**Activity**
Which lines below fall between the one containing "-- ==== Sys2Proof/Machine/Media.lean" and the one containing "if fill % 64"? Repeat them exactly, counting both of those lines, and add nothing else.

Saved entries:
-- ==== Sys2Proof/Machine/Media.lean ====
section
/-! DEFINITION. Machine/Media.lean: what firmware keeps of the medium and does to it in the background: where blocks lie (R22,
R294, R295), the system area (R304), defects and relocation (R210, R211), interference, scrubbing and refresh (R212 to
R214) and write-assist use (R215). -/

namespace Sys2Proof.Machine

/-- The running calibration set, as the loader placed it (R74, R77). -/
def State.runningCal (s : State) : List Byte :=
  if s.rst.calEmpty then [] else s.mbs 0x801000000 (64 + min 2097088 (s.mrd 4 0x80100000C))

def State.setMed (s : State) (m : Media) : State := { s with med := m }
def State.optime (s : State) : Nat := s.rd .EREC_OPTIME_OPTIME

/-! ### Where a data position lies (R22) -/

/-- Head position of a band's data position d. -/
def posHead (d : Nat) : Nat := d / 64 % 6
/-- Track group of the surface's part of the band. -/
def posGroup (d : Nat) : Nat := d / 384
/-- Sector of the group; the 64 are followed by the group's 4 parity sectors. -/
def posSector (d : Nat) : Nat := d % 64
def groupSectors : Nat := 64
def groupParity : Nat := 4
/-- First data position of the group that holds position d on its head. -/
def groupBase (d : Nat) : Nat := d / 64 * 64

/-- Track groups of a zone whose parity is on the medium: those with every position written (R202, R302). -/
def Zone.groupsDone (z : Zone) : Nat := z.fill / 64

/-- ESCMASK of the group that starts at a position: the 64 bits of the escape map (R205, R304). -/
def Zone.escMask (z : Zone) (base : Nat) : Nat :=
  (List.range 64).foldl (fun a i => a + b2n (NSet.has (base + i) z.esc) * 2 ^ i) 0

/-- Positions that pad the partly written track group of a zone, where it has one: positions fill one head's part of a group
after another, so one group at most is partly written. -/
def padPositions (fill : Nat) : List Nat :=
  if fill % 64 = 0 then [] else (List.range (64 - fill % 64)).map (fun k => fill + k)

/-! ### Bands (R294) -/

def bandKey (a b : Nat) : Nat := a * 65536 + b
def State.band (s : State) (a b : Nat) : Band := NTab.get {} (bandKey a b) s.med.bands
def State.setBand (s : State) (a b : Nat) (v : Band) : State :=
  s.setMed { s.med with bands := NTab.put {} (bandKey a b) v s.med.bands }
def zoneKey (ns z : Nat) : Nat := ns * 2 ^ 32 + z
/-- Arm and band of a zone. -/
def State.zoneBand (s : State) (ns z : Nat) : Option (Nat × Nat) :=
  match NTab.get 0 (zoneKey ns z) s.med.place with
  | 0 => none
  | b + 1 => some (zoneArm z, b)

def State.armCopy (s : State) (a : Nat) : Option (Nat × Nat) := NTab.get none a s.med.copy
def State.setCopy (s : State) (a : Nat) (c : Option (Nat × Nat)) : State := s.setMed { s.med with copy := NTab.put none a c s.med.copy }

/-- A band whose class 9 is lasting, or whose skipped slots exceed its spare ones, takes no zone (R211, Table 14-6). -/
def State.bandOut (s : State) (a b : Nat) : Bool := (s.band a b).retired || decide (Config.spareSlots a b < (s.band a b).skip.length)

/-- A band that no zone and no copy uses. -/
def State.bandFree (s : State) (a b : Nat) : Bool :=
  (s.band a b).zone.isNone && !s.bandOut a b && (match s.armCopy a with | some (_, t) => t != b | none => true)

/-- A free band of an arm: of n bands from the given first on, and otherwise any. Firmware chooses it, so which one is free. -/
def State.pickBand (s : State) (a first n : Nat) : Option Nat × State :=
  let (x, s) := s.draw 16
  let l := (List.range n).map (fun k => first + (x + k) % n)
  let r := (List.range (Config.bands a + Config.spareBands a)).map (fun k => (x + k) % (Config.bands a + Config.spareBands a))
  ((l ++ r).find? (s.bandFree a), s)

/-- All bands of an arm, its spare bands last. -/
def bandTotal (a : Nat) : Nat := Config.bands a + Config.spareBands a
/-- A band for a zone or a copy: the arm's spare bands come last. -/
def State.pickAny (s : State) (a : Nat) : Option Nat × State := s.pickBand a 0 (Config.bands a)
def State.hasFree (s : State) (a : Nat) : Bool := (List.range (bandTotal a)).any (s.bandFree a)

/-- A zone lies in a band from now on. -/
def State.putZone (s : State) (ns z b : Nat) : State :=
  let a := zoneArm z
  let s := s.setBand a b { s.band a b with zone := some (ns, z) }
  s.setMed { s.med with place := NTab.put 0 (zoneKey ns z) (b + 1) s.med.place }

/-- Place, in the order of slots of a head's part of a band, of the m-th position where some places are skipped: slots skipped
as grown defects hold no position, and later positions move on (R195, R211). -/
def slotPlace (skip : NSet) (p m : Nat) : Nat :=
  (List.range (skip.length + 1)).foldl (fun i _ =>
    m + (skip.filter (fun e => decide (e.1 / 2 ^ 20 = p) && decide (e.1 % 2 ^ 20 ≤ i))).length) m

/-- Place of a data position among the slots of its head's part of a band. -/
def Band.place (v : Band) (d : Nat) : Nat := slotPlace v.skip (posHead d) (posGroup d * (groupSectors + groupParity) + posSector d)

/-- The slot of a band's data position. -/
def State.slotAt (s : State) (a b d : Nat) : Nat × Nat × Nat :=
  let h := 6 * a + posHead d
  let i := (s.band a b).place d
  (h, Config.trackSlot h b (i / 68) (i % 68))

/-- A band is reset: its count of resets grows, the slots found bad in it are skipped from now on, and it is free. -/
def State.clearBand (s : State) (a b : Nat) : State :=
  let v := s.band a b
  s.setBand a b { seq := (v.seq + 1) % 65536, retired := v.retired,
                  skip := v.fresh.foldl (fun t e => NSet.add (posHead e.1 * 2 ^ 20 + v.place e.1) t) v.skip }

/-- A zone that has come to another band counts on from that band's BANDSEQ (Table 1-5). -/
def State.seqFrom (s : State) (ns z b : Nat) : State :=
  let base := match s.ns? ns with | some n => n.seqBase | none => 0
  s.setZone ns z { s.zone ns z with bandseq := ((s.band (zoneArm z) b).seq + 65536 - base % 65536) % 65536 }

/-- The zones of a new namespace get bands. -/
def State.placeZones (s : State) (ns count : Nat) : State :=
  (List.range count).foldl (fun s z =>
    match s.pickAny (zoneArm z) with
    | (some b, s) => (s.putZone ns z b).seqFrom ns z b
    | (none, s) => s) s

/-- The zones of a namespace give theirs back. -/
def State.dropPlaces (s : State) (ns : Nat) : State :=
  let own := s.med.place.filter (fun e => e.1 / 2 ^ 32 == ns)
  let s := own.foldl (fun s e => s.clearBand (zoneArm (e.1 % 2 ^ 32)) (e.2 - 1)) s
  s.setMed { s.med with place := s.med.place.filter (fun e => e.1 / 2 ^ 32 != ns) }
==
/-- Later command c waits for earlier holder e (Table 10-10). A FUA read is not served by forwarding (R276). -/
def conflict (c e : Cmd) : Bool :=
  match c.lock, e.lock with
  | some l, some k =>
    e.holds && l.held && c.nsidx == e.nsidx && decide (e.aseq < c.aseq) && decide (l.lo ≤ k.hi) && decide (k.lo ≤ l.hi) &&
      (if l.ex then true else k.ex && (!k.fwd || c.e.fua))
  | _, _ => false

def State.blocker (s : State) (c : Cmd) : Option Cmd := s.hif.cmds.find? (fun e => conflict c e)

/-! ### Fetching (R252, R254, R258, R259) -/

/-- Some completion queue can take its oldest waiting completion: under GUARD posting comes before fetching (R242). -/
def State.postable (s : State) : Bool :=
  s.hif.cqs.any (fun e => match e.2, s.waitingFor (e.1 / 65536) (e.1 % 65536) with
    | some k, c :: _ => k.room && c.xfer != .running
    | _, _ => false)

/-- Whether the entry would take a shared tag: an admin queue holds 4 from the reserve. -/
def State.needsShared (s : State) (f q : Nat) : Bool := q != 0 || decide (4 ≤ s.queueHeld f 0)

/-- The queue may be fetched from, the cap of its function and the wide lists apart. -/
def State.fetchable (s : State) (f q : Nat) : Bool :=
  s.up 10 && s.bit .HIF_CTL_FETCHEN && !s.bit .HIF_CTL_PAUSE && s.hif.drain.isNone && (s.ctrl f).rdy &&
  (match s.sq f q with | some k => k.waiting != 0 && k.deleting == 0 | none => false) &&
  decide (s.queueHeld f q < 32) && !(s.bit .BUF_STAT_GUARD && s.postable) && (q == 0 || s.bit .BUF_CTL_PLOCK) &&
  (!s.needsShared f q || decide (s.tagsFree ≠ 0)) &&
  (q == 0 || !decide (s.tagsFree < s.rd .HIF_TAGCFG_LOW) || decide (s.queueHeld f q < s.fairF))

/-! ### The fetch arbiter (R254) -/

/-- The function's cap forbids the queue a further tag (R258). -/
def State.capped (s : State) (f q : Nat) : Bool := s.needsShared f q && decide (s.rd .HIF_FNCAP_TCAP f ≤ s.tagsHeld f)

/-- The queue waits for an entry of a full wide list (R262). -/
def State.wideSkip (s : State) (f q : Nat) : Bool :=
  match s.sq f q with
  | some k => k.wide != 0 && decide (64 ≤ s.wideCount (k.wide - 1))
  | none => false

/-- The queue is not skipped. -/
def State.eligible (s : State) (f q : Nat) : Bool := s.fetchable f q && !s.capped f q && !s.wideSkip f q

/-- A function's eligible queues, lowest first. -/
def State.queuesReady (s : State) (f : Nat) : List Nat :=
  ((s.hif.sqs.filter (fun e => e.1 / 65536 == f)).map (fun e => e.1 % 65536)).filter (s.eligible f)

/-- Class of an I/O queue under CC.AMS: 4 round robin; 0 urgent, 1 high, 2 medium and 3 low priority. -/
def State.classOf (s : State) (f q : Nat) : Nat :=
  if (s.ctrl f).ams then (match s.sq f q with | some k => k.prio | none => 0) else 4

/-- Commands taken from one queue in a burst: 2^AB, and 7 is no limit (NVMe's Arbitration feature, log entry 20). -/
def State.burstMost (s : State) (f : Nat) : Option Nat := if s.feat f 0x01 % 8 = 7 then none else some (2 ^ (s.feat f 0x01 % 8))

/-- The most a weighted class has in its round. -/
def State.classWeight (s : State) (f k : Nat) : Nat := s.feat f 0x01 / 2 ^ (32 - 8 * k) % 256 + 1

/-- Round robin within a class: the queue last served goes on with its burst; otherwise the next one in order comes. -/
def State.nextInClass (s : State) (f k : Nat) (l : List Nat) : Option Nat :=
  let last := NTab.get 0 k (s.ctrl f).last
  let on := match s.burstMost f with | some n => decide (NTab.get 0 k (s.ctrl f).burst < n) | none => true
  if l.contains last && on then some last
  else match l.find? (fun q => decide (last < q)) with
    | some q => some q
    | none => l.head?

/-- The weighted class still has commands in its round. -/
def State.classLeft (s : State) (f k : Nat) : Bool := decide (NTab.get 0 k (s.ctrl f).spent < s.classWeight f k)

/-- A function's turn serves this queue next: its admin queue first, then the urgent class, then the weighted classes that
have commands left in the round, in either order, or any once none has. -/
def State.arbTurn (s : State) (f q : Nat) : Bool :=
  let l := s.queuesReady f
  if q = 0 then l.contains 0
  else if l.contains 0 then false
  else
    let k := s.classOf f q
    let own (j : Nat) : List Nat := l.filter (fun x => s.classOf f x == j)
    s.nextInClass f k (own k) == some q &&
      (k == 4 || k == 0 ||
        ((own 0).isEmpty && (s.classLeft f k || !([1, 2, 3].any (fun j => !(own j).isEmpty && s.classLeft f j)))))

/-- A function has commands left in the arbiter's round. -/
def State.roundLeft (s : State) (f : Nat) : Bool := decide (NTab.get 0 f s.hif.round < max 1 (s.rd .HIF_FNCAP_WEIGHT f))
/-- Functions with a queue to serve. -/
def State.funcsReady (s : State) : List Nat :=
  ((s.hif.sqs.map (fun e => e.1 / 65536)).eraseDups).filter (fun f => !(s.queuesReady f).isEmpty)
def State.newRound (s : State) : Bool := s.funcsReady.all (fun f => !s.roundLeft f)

**Solution to this problem**
-- ==== Sys2Proof/Machine/Media.lean ====
section
/-! DEFINITION. Machine/Media.lean: what firmware keeps of the medium and does to it in the background: where blocks lie (R22,
R294, R295), the system area (R304), defects and relocation (R210, R211), interference, scrubbing and refresh (R212 to
R214) and write-assist use (R215). -/

namespace Sys2Proof.Machine

/-- The running calibration set, as the loader placed it (R74, R77). -/
def State.runningCal (s : State) : List Byte :=
  if s.rst.calEmpty then [] else s.mbs 0x801000000 (64 + min 2097088 (s.mrd 4 0x80100000C))

def State.setMed (s : State) (m : Media) : State := { s with med := m }
def State.optime (s : State) : Nat := s.rd .EREC_OPTIME_OPTIME

/-! ### Where a data position lies (R22) -/

/-- Head position of a band's data position d. -/
def posHead (d : Nat) : Nat := d / 64 % 6
/-- Track group of the surface's part of the band. -/
def posGroup (d : Nat) : Nat := d / 384
/-- Sector of the group; the 64 are followed by the group's 4 parity sectors. -/
def posSector (d : Nat) : Nat := d % 64
def groupSectors : Nat := 64
def groupParity : Nat := 4
/-- First data position of the group that holds position d on its head. -/
def groupBase (d : Nat) : Nat := d / 64 * 64

/-- Track groups of a zone whose parity is on the medium: those with every position written (R202, R302). -/
def Zone.groupsDone (z : Zone) : Nat := z.fill / 64

/-- ESCMASK of the group that starts at a position: the 64 bits of the escape map (R205, R304). -/
def Zone.escMask (z : Zone) (base : Nat) : Nat :=
  (List.range 64).foldl (fun a i => a + b2n (NSet.has (base + i) z.esc) * 2 ^ i) 0

/-- Positions that pad the partly written track group of a zone, where it has one: positions fill one head's part of a group
after another, so one group at most is partly written. -/
def padPositions (fill : Nat) : List Nat :=
  if fill % 64 = 0 then [] else (List.range (64 - fill % 64)).map (fun k => fill + k)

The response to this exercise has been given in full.